ACTIVITY. Scan the data below and copy each line where "hopj" occurs.

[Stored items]

theorem encode_opcode (i : Instr) : Laws.EncodedOpcode.Statement i := by
  cases i <;> exact ⟨assemble_opcode .., assemble_reserved ..⟩

/-- Every command has a row, which builds it again from its word even where a selector is out of range. -/
theorem rowFor_opcodeOf (i : Instr) :
    ∃ r, rowFor (opcodeOf i) = some r ∧ r.build (Fields.ofWord (encode i)) = i := by
  cases i <;> exact ⟨_, rfl, by simp [encode, assemble_eq_word]⟩

/-- Two commands never share a word, not even with selectors out of range. -/
theorem encode_injective : Function.Injective encode := by
  intro i j h
  obtain ⟨r, hr, hi⟩ := rowFor_opcodeOf i
  obtain ⟨q, hq, hj⟩ := rowFor_opcodeOf j
  have hop : opcodeOf i = opcodeOf j := by rw [← (encode_opcode i).1, ← (encode_opcode j).1, h]
  obtain rfl : r = q := Option.some.inj (by rw [← hr, ← hq, hop])
  rw [← hi, ← hj, h]

end OpcodeTable

end Sys2Proof

/-! PROOF. The decoder answers the well-formed commands, each on its one word, and rejects every other word
(O1 to O4). -/

namespace Sys2Proof

section Decoder

/-- All that the decoder can do (30_encoding.md R95, R97). -/
theorem decode_cases (c : Word32) :
    (∃ r ∈ opcodeTable, r.accepts c = true ∧ decode c = .ok (r.build (Fields.ofWord c))) ∨
    ((∀ r ∈ opcodeTable, r.accepts c = false) ∧ decode c = .error (illegalCause c)) := by
  unfold decode
  cases hfind : opcodeTable.find? (fun r => r.accepts c) with
  | some r =>
    have haccepts : r.accepts c = true := by simpa using List.find?_some (p := fun q : Row => q.accepts c) hfind
    exact .inl ⟨r, List.mem_of_find?_eq_some hfind, haccepts, rfl⟩
  | none => exact .inr ⟨by simpa using hfind, rfl⟩

theorem decode_of_accepts {r : Row} {c : Word32} (hr : r ∈ opcodeTable) (h : r.accepts c = true) :
    decode c = .ok (r.build (Fields.ofWord c)) := by
  rcases decode_cases c with ⟨q, hq, hqc, hdecode⟩ | ⟨hreject, -⟩
  · rwa [row_eq_of_opcode hr hq ((Row.opcode_of_accepts hr h).trans (Row.opcode_of_accepts hq hqc).symm)]
  · simp [hreject r hr] at h

theorem decode_of_rejected {c : Word32} (h : ∀ r ∈ opcodeTable, r.accepts c = false) :
    decode c = .error (illegalCause c) := by
  rcases decode_cases c with ⟨r, hr, hrc, -⟩ | ⟨-, hdecode⟩
  · simp [h r hr] at hrc
  · exact hdecode

/-- The decoder answers exactly the well-formed commands, each on its one word (30_encoding.md R92, R95). -/
theorem decode_eq_ok_iff {c : Word32} {i : Instr} : decode c = .ok i ↔ i.wellFormed = true ∧ encode i = c := by
  constructor
  · intro h
    rcases decode_cases c with ⟨r, hr, hrc, hdecode⟩ | ⟨-, hdecode⟩
    · obtain rfl : r.build (Fields.ofWord c) = i := Except.ok.inj (hdecode.symm.trans h)
      obtain ⟨hwf, hword⟩ := (Row.accepts_iff hr c).mp hrc
      exact ⟨hwf, hword.symm⟩
    · simp [h] at hdecode
  · rintro ⟨hwf, rfl⟩
    obtain ⟨r, hr, hbuild⟩ := rowFor_opcodeOf i
    have hmem : r ∈ opcodeTable := List.mem_of_find?_eq_some hr
    have haccepts : r.accepts (encode i) = true := (Row.accepts_iff hmem _).mpr (by simp [hbuild, hwf])
    rw [decode_of_accepts hmem haccepts, hbuild]

/-- The cause, once the opcode is known and the reserved bits are zero (30_encoding.md R97). -/
theorem illegalCause_eq {c : Word32} {r : Row} (hr : rowFor (c.extractLsb' 0 8) = some r)
    (hreserved : c.extractLsb' 9 3 = 0#3) :
    illegalCause c =
      if c.getLsbD 8 && r.mask.getLsbD 8 then .modulusBit
      else if unusedNibble r.mask c 12 || unusedNibble r.mask c 16 || unusedNibble r.mask c 20
          || (r.mask.getLsbD 24 && c.extractLsb' 24 8 != 0#8) then .unusedField
      else .selectorRange := by
  unfold rowFor at hr
  simp [illegalCause, hr, hreserved]

/-- The word of a command leaves every field zero that its row masks wholly, so only a selector can make it illegal. -/
theorem illegalCause_encode (i : Instr) : illegalCause (encode i) = .selectorRange := by
  obtain ⟨hop, hreserved⟩ := encode_opcode i
  cases i
  all_goals
    rw [illegalCause_eq (by rw [hop]; rfl) hreserved]
    simp [encode, assemble_eq_word, unusedNibble, Fields.word_slices]

theorem decode_encode_of_not_wellFormed {i : Instr} (h : i.wellFormed = false) :
    decode (encode i) = .error .selectorRange := by
  rcases decode_cases (encode i) with ⟨r, -, -, hdecode⟩ | ⟨-, hdecode⟩
  · obtain ⟨hwf, hword⟩ := decode_eq_ok_iff.mp hdecode
    rw [encode_injective hword, h] at hwf
    contradiction
  · rw [hdecode, illegalCause_encode]

/-- Settles O1: the row of the command's opcode accepts its word and builds the command again. -/
theorem decodeInvertsEncode : Obligations.DecodeInvertsEncode := fun _ hwf => decode_eq_ok_iff.mpr ⟨hwf, rfl⟩

/-- Settles O2: the row that accepts the word leaves no field of it unread. -/
theorem encodeInvertsDecode : Obligations.EncodeInvertsDecode := fun _ _ h => decode_eq_ok_iff.mp h

/-- Settles O3: rows that accept one word have one opcode; encoding is one to one, so no row can give an ill-formed
command's word another meaning. -/
theorem tableIsUnambiguousAndChecksSelectors : Obligations.TableIsUnambiguousAndChecksSelectors := by
  refine ⟨fun c i j hi hj => position_eq_of_opcode ?_, fun i => decode_encode_of_not_wellFormed⟩
  have hopi := Row.opcode_of_accepts (List.getElem_mem _) hi
  have hopj := Row.opcode_of_accepts (List.getElem_mem _) hj
  exact hopi.trans hopj.symm

/-- Settles O4: each of the six words is the encoding of its well-formed command. -/
theorem workedWordsDecode : Obligations.WorkedWordsDecode := by
  simp only [Obligations.WorkedWordsDecode, decode_eq_ok_iff]
  decide

end Decoder

end Sys2Proof

/-! PROOF. What an illegal command word does to the machine (O6). -/

namespace Sys2Proof.Machine

section IllegalWords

ANSWER.
  have hopj := Row.opcode_of_accepts (List.getElem_mem _) hj
  exact hopi.trans hopj.symm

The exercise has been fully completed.